Would you return the lines between the one holding "theorem keep_finish (hP" and the one holding "theorem keep_failWrite (hP", inclusive, and only those, exactly as they stand in the listing below?
=== Section Start ===
-- ==== Sys2Proof/Laws/KeepSettle.lean ====
section
/-!
SUPPORT. Operations that settle the media path and the host side after a command, with the fields `settleFields` beside those of
raising: one lemma each.
-/

set_option linter.unreachableTactic false
set_option linter.unusedTactic false
set_option linter.tactic.unusedName false
set_option linter.unusedSimpArgs false
set_option linter.unusedVariables false

namespace Sys2Proof.Machine

set_option Elab.async false

variable {P : State → Prop} {T : Nat → Bool}

theorem keep_State_modCmd (hP : Closed bySettle P) (s : State) (c : NvCmd) (f : NvCmd → NvCmd) (hs : P s) :
    P (State.modCmd s c f) := by
  unfold State.modCmd
  repeat' first
    | with_reducible assumption
    | with_reducible rfl
    | with_reducible exact List.prefix_rfl
    | with_reducible exact le_rfl
    | with_reducible exact fun h => h
    | exact fun h => Memory.wf_writeList _ _ h
    | exact Nat.le_add_right _ _
    | with_reducible exact List.prefix_append _ _
    | with_reducible refine Closed.foldl _ _ _ (fun _ _ _ => ?_) ?_
    | split
    | with_reducible refine hP.build _ ?_ ?_ ?_ ?_

theorem keep_State_modFrame (hP : Closed bySettle P) (s : State) (fid : ℕ) (f : FrameRec → FrameRec) (hs : P s) :
    P (State.modFrame s fid f) := by
  unfold State.modFrame
  repeat' first
    | with_reducible assumption
    | with_reducible rfl
    | with_reducible exact List.prefix_rfl
    | with_reducible exact le_rfl
    | with_reducible exact fun h => h
    | exact fun h => Memory.wf_writeList _ _ h
    | exact Nat.le_add_right _ _
    | with_reducible exact List.prefix_append _ _
    | with_reducible refine Closed.foldl _ _ _ (fun _ _ _ => ?_) ?_
    | split
    | with_reducible refine hP.build _ ?_ ?_ ?_ ?_

theorem keep_State_modOp (hP : Closed bySettle P) (s : State) (mtag : ℕ) (f : MediaOp → MediaOp) (hs : P s) :
    P (State.modOp s mtag f) := by
  unfold State.modOp
  repeat' first
    | with_reducible assumption
    | with_reducible rfl
    | with_reducible exact List.prefix_rfl
    | with_reducible exact le_rfl
    | with_reducible exact fun h => h
    | exact fun h => Memory.wf_writeList _ _ h
    | exact Nat.le_add_right _ _
    | with_reducible exact List.prefix_append _ _
    | with_reducible refine Closed.foldl _ _ _ (fun _ _ _ => ?_) ?_
    | split
    | with_reducible refine hP.build _ ?_ ?_ ?_ ?_

theorem keep_State_modSegs (hP : Closed bySettle P) (s : State) (f : SegFrame → SegFrame) (hs : P s) :
    P (State.modSegs s f) := by
  unfold State.modSegs
  repeat' first
    | with_reducible assumption
    | with_reducible rfl
    | with_reducible exact List.prefix_rfl
    | with_reducible exact le_rfl
    | with_reducible exact fun h => h
    | exact fun h => Memory.wf_writeList _ _ h
    | exact Nat.le_add_right _ _
    | with_reducible exact List.prefix_append _ _
    | with_reducible refine Closed.foldl _ _ _ (fun _ _ _ => ?_) ?_
    | split
    | with_reducible refine hP.build _ ?_ ?_ ?_ ?_

theorem keep_State_setLane (hP : Closed bySettle P) (s : State) (l : ℕ) (q : LaneQ) (hs : P s) :
    P (State.setLane s l q) := by
  unfold State.setLane
  repeat' first
    | with_reducible assumption
    | with_reducible rfl
    | with_reducible exact List.prefix_rfl
    | with_reducible exact le_rfl
    | with_reducible exact fun h => h
    | exact fun h => Memory.wf_writeList _ _ h
    | exact Nat.le_add_right _ _
    | with_reducible exact List.prefix_append _ _
    | with_reducible refine Closed.foldl _ _ _ (fun _ _ _ => ?_) ?_
    | split
    | with_reducible refine hP.build _ ?_ ?_ ?_ ?_

theorem keep_State_setZone (hP : Closed bySettle P) (s : State) (z : ℕ) (r : Zone) (hs : P s) :
    P (State.setZone s z r) := by
  unfold State.setZone
  repeat' first
    | with_reducible assumption
    | with_reducible rfl
    | with_reducible exact List.prefix_rfl
    | with_reducible exact le_rfl
    | with_reducible exact fun h => h
    | exact fun h => Memory.wf_writeList _ _ h
    | exact Nat.le_add_right _ _
    | with_reducible exact List.prefix_append _ _
    | with_reducible refine Closed.foldl _ _ _ (fun _ _ _ => ?_) ?_
    | split
    | with_reducible refine hP.build _ ?_ ?_ ?_ ?_

theorem keep_finish (hP : Closed bySettle P) (c : NvCmd) (st : NvStatus) (s : State) (hs : P s) :
    P (finish c st s) := by
  have hR := hP.ofSettle
  unfold finish
  repeat' first
    | with_reducible assumption
    | with_reducible refine keep_complete hR _ _ _ _ _ ?_
    | with_reducible refine Closed.foldl _ _ _ (fun _ _ _ => ?_) ?_
    | split

theorem keep_abortCmd (hP : Closed bySettle P) (c : NvCmd) (s : State) (hs : P s) :
    P (abortCmd c s) := by
  have hR := hP.ofSettle
  unfold abortCmd
  repeat' first
    | with_reducible assumption
    | with_reducible refine keep_complete hR _ _ _ _ _ ?_
    | with_reducible refine keep_finish hP _ _ _ ?_
    | with_reducible refine Closed.foldl _ _ _ (fun _ _ _ => ?_) ?_
    | split

theorem keep_returnAccept (hP : Closed bySettle P) (z : ℕ) (off : ℕ) (s : State) (hs : P s) :
    P (returnAccept z off s) := by
  unfold returnAccept
  repeat' first
    | with_reducible assumption
    | with_reducible refine keep_State_setZone hP _ _ _ ?_
    | (extract_lets +onlyGivenNames t; refine (fun (_ : P t) => ?_) ?_; (on_goal 2 => (dsimp -zeta only [t]; clear t)); (on_goal 1 => (clear_value t; rename' t => w)))
    | (extract_lets +onlyGivenNames t; refine (fun (_ : P t.1) => ?_) ?_; (on_goal 2 => (dsimp -zeta only [t]; clear t)); (on_goal 1 => (clear_value t; rename' t => w)))
    | (extract_lets +onlyGivenNames t; clear_value t; rename' t => w)
    | with_reducible rfl
    | with_reducible exact List.prefix_rfl
    | with_reducible exact le_rfl
    | with_reducible exact fun h => h
    | exact fun h => Memory.wf_writeList _ _ h
    | exact Nat.le_add_right _ _
    | with_reducible exact List.prefix_append _ _
    | with_reducible refine Closed.foldl _ _ _ (fun _ _ _ => ?_) ?_
    | split
    | with_reducible refine hP.build _ ?_ ?_ ?_ ?_

theorem keep_rollback (hP : Closed bySettle P) (z : ℕ) (off : ℕ) (s : State) (hs : P s) :
    P (rollback z off s) := by
  unfold rollback
  repeat' first
    | with_reducible assumption
    | with_reducible refine keep_finish hP _ _ _ ?_
    | with_reducible refine Closed.forAll _ _ _ (fun _ _ _ => ?_) ?_
    | with_reducible refine keep_returnAccept hP _ _ _ ?_
    | with_reducible refine Closed.foldl _ _ _ (fun _ _ _ => ?_) ?_
    | split

theorem keep_failWrite (hP : Closed bySettle P) (c : NvCmd) (st : NvStatus) (s : State) (hs : P s) :
    P (failWrite c st s) := by
  unfold failWrite
  repeat' first
    | with_reducible assumption
    | with_reducible refine keep_finish hP _ _ _ ?_
    | with_reducible refine keep_rollback hP _ _ _ ?_
    | with_reducible refine Closed.foldl _ _ _ (fun _ _ _ => ?_) ?_
    | split

theorem keep_failCmd (hP : Closed bySettle P) (c : NvCmd) (st : NvStatus) (s : State) (hs : P s) :
    P (failCmd c st s) := by
  unfold failCmd
  repeat' first
    | with_reducible assumption
    | with_reducible refine keep_failWrite hP _ _ _ ?_
    | with_reducible refine keep_finish hP _ _ _ ?_
    | with_reducible refine Closed.foldl _ _ _ (fun _ _ _ => ?_) ?_
    | split

theorem keep_post (hP : Closed bySettle P) (r : CwResult) (s : State) (hs : P s) :
    P (post r s) := by
  unfold post
  repeat' first
    | with_reducible assumption
    | with_reducible rfl
    | with_reducible exact List.prefix_rfl
    | with_reducible exact le_rfl
    | with_reducible exact fun h => h
    | exact fun h => Memory.wf_writeList _ _ h
    | exact Nat.le_add_right _ _
    | with_reducible exact List.prefix_append _ _
    | with_reducible refine Closed.foldl _ _ _ (fun _ _ _ => ?_) ?_
    | split
    | with_reducible refine hP.build _ ?_ ?_ ?_ ?_

theorem keep_postAll (hP : Closed bySettle P) (l : ℕ) (op : FrameOp) (code : ℕ) (s : State) (hs : P s) :
    P (postAll l op code s) := by
  unfold postAll
  repeat' first
    | with_reducible assumption
    | with_reducible refine Closed.forAll _ _ _ (fun _ _ _ => ?_) ?_
    | with_reducible refine keep_post hP _ _ ?_
    | with_reducible refine Closed.foldl _ _ _ (fun _ _ _ => ?_) ?_
    | split

theorem keep_acceptOp (hP : Closed bySettle P) (l : ℕ) (op : FrameOp) (s : State) (hs : P s) :
    P (acceptOp l op s) := by
  unfold acceptOp
  repeat' first
    | with_reducible assumption
    | with_reducible refine keep_State_setLane hP _ _ _ ?_
    | with_reducible refine keep_postAll hP _ _ _ _ ?_
    | with_reducible rfl
    | with_reducible exact List.prefix_rfl
    | with_reducible exact le_rfl
    | with_reducible exact fun h => h
    | exact fun h => Memory.wf_writeList _ _ h
    | exact Nat.le_add_right _ _
    | with_reducible exact List.prefix_append _ _
    | with_reducible refine Closed.foldl _ _ _ (fun _ _ _ => ?_) ?_
    | split
    | with_reducible refine hP.build _ ?_ ?_ ?_ ?_

theorem keep_acceptWord (hP : Closed bySettle P) (l : ℕ) (w : BitVec 512) (s : State) (hs : P s) :
    P (acceptWord l w s) := by
  unfold acceptWord
  repeat' first
    | with_reducible assumption
    | with_reducible refine keep_acceptOp hP _ _ _ ?_
    | with_reducible refine Closed.foldl _ _ _ (fun _ _ _ => ?_) ?_
    | split

theorem keep_placeJournal (hP : Closed bySettle P) (s : State) (hs : P s) :
    P (placeJournal s) := by
  have hR := hP.ofSettle
  unfold placeJournal
  repeat' first
    | with_reducible assumption
    | with_reducible refine hP.setMany _ _ _ (by simp only [List.all_cons, List.all_nil, Bool.and_true, Bool.and_self, into_ACD_JRNL_MEM_A, into_ACD_JRNL_MEM_B, into_ACD_TURNOUT]) ?_
    | with_reducible refine keep_pulse hR _ _ _ ?_
    | (extract_lets +onlyGivenNames t; refine (fun (_ : P t) => ?_) ?_; (on_goal 2 => (dsimp -zeta only [t]; clear t)); (on_goal 1 => (clear_value t; rename' t => w)))
    | (extract_lets +onlyGivenNames t; refine (fun (_ : P t.1) => ?_) ?_; (on_goal 2 => (dsimp -zeta only [t]; clear t)); (on_goal 1 => (clear_value t; rename' t => w)))
    | (extract_lets +onlyGivenNames t; clear_value t; rename' t => w)
    | with_reducible refine Closed.foldl _ _ _ (fun _ _ _ => ?_) ?_
    | split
=== Section End ===
**Exercise output:**
theorem keep_finish (hP : Closed bySettle P) (c : NvCmd) (st : NvStatus) (s : State) (hs : P s) :
    P (finish c st s) := by
  have hR := hP.ofSettle
  unfold finish
  repeat' first
    | with_reducible assumption
    | with_reducible refine keep_complete hR _ _ _ _ _ ?_
    | with_reducible refine Closed.foldl _ _ _ (fun _ _ _ => ?_) ?_
    | split

theorem keep_abortCmd (hP : Closed bySettle P) (c : NvCmd) (s : State) (hs : P s) :
    P (abortCmd c s) := by
  have hR := hP.ofSettle
  unfold abortCmd
  repeat' first
    | with_reducible assumption
    | with_reducible refine keep_complete hR _ _ _ _ _ ?_
    | with_reducible refine keep_finish hP _ _ _ ?_
    | with_reducible refine Closed.foldl _ _ _ (fun _ _ _ => ?_) ?_
    | split

theorem keep_returnAccept (hP : Closed bySettle P) (z : ℕ) (off : ℕ) (s : State) (hs : P s) :
    P (returnAccept z off s) := by
  unfold returnAccept
  repeat' first
    | with_reducible assumption
    | with_reducible refine keep_State_setZone hP _ _ _ ?_
    | (extract_lets +onlyGivenNames t; refine (fun (_ : P t) => ?_) ?_; (on_goal 2 => (dsimp -zeta only [t]; clear t)); (on_goal 1 => (clear_value t; rename' t => w)))
    | (extract_lets +onlyGivenNames t; refine (fun (_ : P t.1) => ?_) ?_; (on_goal 2 => (dsimp -zeta only [t]; clear t)); (on_goal 1 => (clear_value t; rename' t => w)))
    | (extract_lets +onlyGivenNames t; clear_value t; rename' t => w)
    | with_reducible rfl
    | with_reducible exact List.prefix_rfl
    | with_reducible exact le_rfl
    | with_reducible exact fun h => h
    | exact fun h => Memory.wf_writeList _ _ h
    | exact Nat.le_add_right _ _
    | with_reducible exact List.prefix_append _ _
    | with_reducible refine Closed.foldl _ _ _ (fun _ _ _ => ?_) ?_
    | split
    | with_reducible refine hP.build _ ?_ ?_ ?_ ?_

theorem keep_rollback (hP : Closed bySettle P) (z : ℕ) (off : ℕ) (s : State) (hs : P s) :
    P (rollback z off s) := by
  unfold rollback
  repeat' first
    | with_reducible assumption
    | with_reducible refine keep_finish hP _ _ _ ?_
    | with_reducible refine Closed.forAll _ _ _ (fun _ _ _ => ?_) ?_
    | with_reducible refine keep_returnAccept hP _ _ _ ?_
    | with_reducible refine Closed.foldl _ _ _ (fun _ _ _ => ?_) ?_
    | split

theorem keep_failWrite (hP : Closed bySettle P) (c : NvCmd) (st : NvStatus) (s : State) (hs : P s) :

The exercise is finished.